What is a risk factor?

A risk factor is anything that may increase your chance of having a disease. For instance, risk factors for a certain type of cancer might include smoking, diet, family history, or many other things. Most of the time, the exact cause of someone’s cancer isn't known. But risk factors can make it more likely for a person to have cancer.

Things you should know about risk factors for cancer:

  • Risk factors can increase a person's risk, but they do not always cause the disease.

  • Some people with risk factors never develop cancer. Other people with cancer have few or no risk factors.

  • Some risk factors are very well known. But there's ongoing research about risk factors for many types of cancer.

Some risk factors, such as family history, may not be in your control. But others may be things you can change. Knowing the risk factors can help you make choices that might help lower your risk. For instance, if an unhealthy diet is a risk factor, you may choose to eat healthy foods. If excess weight is a risk factor, you may decide to try to lose weight.

Who is at risk for Kaposi sarcoma?

Anyone can get Kaposi sarcoma (KS). But there are some factors that can increase your risk, such as:

  • Gender. Men have a higher risk for KS than women. 

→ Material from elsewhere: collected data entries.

/-- The LOOPB part of the end of a word, which sets PC: the condition is evaluated with MODE as it stands (R266). -/
def Team.lbEnd (t : Team) (lanes : Nat) (next : W64) : Team :=
  match t.loop.lb with
  | some b =>
    if b.stop = next then
      (if t.rdK b.k.toNat &&& t.exec lanes ≠ 0 then
        { t with pc := b.start, loop := { t.loop with lb := some { b with done := b.done + 1 } } }
       else { t with pc := next, loop := { t.loop with lb := none } })
    else { t with pc := next }
  | none => { t with pc := next }

/-- PC after a word whose next PC is `next`, with the active loops (R266). -/
def Team.loopEnd (t : Team) (lanes : Nat) (next : W64) : Team :=
  match t.loop.rep with
  | some r =>
    if r.stop = next then
      (if r.left = 1 then ({ t with loop := { t.loop with rep := none } } : Team).lbEnd lanes next
       else { t with pc := r.start, loop := { t.loop with rep := some { r with left := r.left - 1, done := r.done + 1 } } })
    else t.lbEnd lanes next
  | none => t.lbEnd lanes next

/-- Whether the place after a word is a pre-emption point: a YIELD, or a ROLE that switches (R102, R109, log entry 170). -/
def endsAtPoint : Instr → Bool
  | .yield _ _ => true
  | .role _ => true
  | _ => false

/-- The team after its word, by where the word leaves PC (R109, R197, R266). -/
def Team.advance (t : Team) (lanes : Nat) (i : Instr) : Flow → Team
  | .next => ({ t with noBreak := false, yielded := endsAtPoint i } : Team).loopEnd lanes (t.pc + BitVec.ofNat 64 i.size)
  | .goto p => ({ t with noBreak := false, yielded := endsAtPoint i } : Team).loopEnd lanes p
  | .stay => t

/-- End the issue of a word by team `n`. -/
def State.settle (s : State) (n : Nat) (lanes : Nat) (i : Instr) (f : Flow) : State :=
  let s1 := { s with cur := none, late := false }
  match f with
  | .stay => s1
  | f => s1.updTeam n fun t => t.advance lanes i f

/-- Whether a word is one that an active loop's body refuses (R267), at `pc` with the loop state `l`. -/
def loopRefuses (l : LoopState) (pc : W64) (i : Instr) : Bool :=
  let inRep : Bool := match l.rep with
    | some r => r.start.toNat ≤ pc.toNat && pc.toNat < r.stop.toNat
    | none => false
  let inLb : Bool := match l.lb with
    | some b => b.start.toNat ≤ pc.toNat && pc.toNat < b.stop.toNat
    | none => false
  let literalOut : Bool := (literalOf i).isSome &&
    ((inRep && match l.rep with
      | some r => r.stop.toNat ≤ pc.toNat + 4
      | none => false) ||
     (inLb && match l.lb with
      | some b => b.stop.toNat ≤ pc.toNat + 4
      | none => false))
  literalOut || match i with
    | .bra _ | .bany _ _ | .ball _ _ | .bnone _ _ | .brs _ _ | .brsZ _ _ | .jmp _ _ | .call _ _ | .ret _ _
    | .yieldc _ _ _ _ | .role _ | .loopb _ _ => inRep || inLb
    | .rep _ len => inRep || (inLb && (l.rep.isSome || match l.lb with
      | some b => b.stop.toNat < pc.toNat + 4 + 4 * len.toNat
      | none => false))
    | _ => false

/-- Whether the issuing core is a V-core (R8, R10). -/
def Shop.onV (x : Shop) : Bool := decide (192 ≤ x.core)

/-- The checks before any operand: ILLEGAL_OPCODE, ILLEGAL_FIELD of the word, and the words a loop body refuses (R10, R204,
R267). -/
def Ctx.decodeCheck (x : Ctx) (i : Instr) : Except Trap Unit :=
  match i with
  | .ill _ _ _ => .error (.plain .illegalOpcode)
  | _ =>
    if x.sh.onV && isMatrixOp (encodeNat i / 2 ^ 24) then .error (.plain .illegalOpcode)
    else if WellFormed i && !loopRefuses x.t.loop x.t.pc i then .ok () else .error (.plain .illegalField)

/-- Whether a word goes on with the wait its team is in: the blocking words of R109 are issued again when their wait can
end. -/
def Wait.resumedBy : Wait → Instr → Bool
  | .none, _ => true
  | .blocked j _, i => i = j
  | _, _ => false

/-- The effect of a word: its state after, and where it leaves PC; or its fault. -/
abbrev Effect := Except Trap (State × Flow)

/-- A word issues on the current team: the checks at decode, then its effect; a fault is taken as R182 states. -/
def wordStep (i : Instr) (body : Ctx → State → Effect) (s : State) : Host.Outcome State Fault Refusal :=
  match s.cur with
  | none => .fault .noTeam
  | some n =>
    match s.team? n, s.shop? (shopOf n) with
    | some t, some sh =>
      if t.ended || !t.wait.resumedBy i then .fault .notReady
      else
        let x : Ctx := ⟨n, t, sh⟩
        match (match x.decodeCheck i with
          | .ok () => body x s
          | .error e => .error e) with
        | .ok (s1, f) => .next (s1.settle n sh.lanes i f)
        | .error e => .next ((s.takeFault n e (BitVec.ofNat 32 (encodeNat i)) (literalOf i)))
    | _, _ => .fault .noTeam

/-- A blocking word that has to wait (R109). -/
def State.block (s : State) (x : Ctx) (i : Instr) (phase : Bool) : Effect :=
  .ok (s.setTeam x.n { x.t with wait := .blocked i phase }, .stay)

/-- The team of a blocking word that goes on. -/
def Ctx.awake (x : Ctx) : Team := { x.t with wait := .none }

/-- A word that changes nothing but its team. -/
def teamStep (i : Instr) (f : Ctx → Except Trap Team) (s : State) : Host.Outcome State Fault Refusal :=
  wordStep i (fun x s => match f x with
    | .ok t => .ok (s.setTeam x.n t, .next)
    | .error e => .error e) s

/-! ### Performing accesses -/

/-- What an access gives: bytes, a tag, poison. -/
structure AccRes where
  /-- Bytes read, or the old value of an atomic. -/
  data : List Byte
  /-- Tag of a granule read as a capability. -/
  tag : Bool
deriving DecidableEq, Repr

/-- The new value of an atomic (R297): operation, TYPE, old value, x, y. CAS that fails gives none. -/
def atomicNew (op : Nat) (ty : Ty) (old x y : Nat) : Option Nat :=
  let w := ty.width
  let le (a b : Nat) : Bool := intValue ty.signed w a ≤ intValue ty.signed w b
  match op with
  | 0 => some ((old + x) % 2 ^ w)
  | 1 => some (ty.flt.encode .rne 0 false (FVal.add .rne (ty.flt.decode old) (ty.flt.decode x)))
  | 2 => some (if le old x then old else x)
  | 3 => some (if le old x then x else old)
  | 4 => some (old &&& x)
  | 5 => some (old ||| x)
  | 6 => some (old ^^^ x)
  | 7 => some x
  | 8 => if old = x then some y else none
  | _ => some (if x ≤ old then 0 else old + 1)

/-- The bytes of `n` places of memory poisoned, as the address of the first poisoned granule. -/
def Mem.firstPoison (m : Mem) (a n : Nat) : Option Nat := ((granules a n).find? fun g => Sparse.get false m.poison g).map fun g => 16 * g

/-- An access to memory of one kind: the new memory and what it gives. -/
def Mem.access (m : Mem) (a size : Nat) : AccOp → Mem × AccRes
  | .read => (m, ⟨m.read a size, false⟩)
  | .write bs => (m.write a bs, ⟨[], false⟩)
  | .readCap => (m, ⟨m.read a 16, m.tagAt a⟩)
  | .writeCap c => (m.writeCap a c, ⟨[], false⟩)
  | .writePoison c => ((m.writeCap a c).poisonRange a 16, ⟨[], false⟩)
  | .atomic op ty x y =>
    let old := m.read a size
    match (Ty.ofCode ty).bind fun t => atomicNew op t (bytesNat old) x y with
    | some v => (m.write a (natBytes size v), ⟨old, false⟩)
    | none => (m, ⟨old, false⟩)

/-- Whether the access reads memory, so that poison meets it (R186). -/
def AccOp.reads : AccOp → Bool
  | .write _ => false
  | .writeCap _ => false
  | .writePoison _ => false
  | _ => true

/-- Whether the access may write. -/
def AccOp.mayWrite : AccOp → Bool
  | .read => false
  | .readCap => false
  | _ => true

/-- Whether an access writes with this result. -/
def AccOp.written : AccOp → Option (List Byte)
  | .write bs => some bs
  | .writeCap c => some (natBytes 16 c.toNat)
  | .writePoison c => some (natBytes 16 c.toNat)
  | _ => none

/-- Whether an access writes memory: a CAS whose comparison fails does not (R298). -/
def AccOp.writesAt (op : AccOp) (m : Mem) (a size : Nat) : Bool :=
  match op with
  | .atomic o ty x y => ((Ty.ofCode ty).bind fun t => atomicNew o t (bytesNat (m.read a size)) x y).isSome
  | op => op.mayWrite

/-- The bytes of the host window, from its held halves. -/
def State.hostRead (s : State) (off n : Nat) : List Byte := (List.range n).map fun j => s.hostByte (off + j)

  • Ethnic background. People of Mediterranean, Italian, or Eastern European Jewish descent have a higher risk for a rare type of KS called classic Kaposi sarcoma. People living in certain parts of Africa have a higher risk for some types of KS.

  • Infection with human herpesvirus-8 (HHV-8). This virus is also known as Kaposi sarcoma-associated herpesvirus (KSHV). It seems that a person must have this virus in order for KS to develop. But most people infected with this virus don't develop KS.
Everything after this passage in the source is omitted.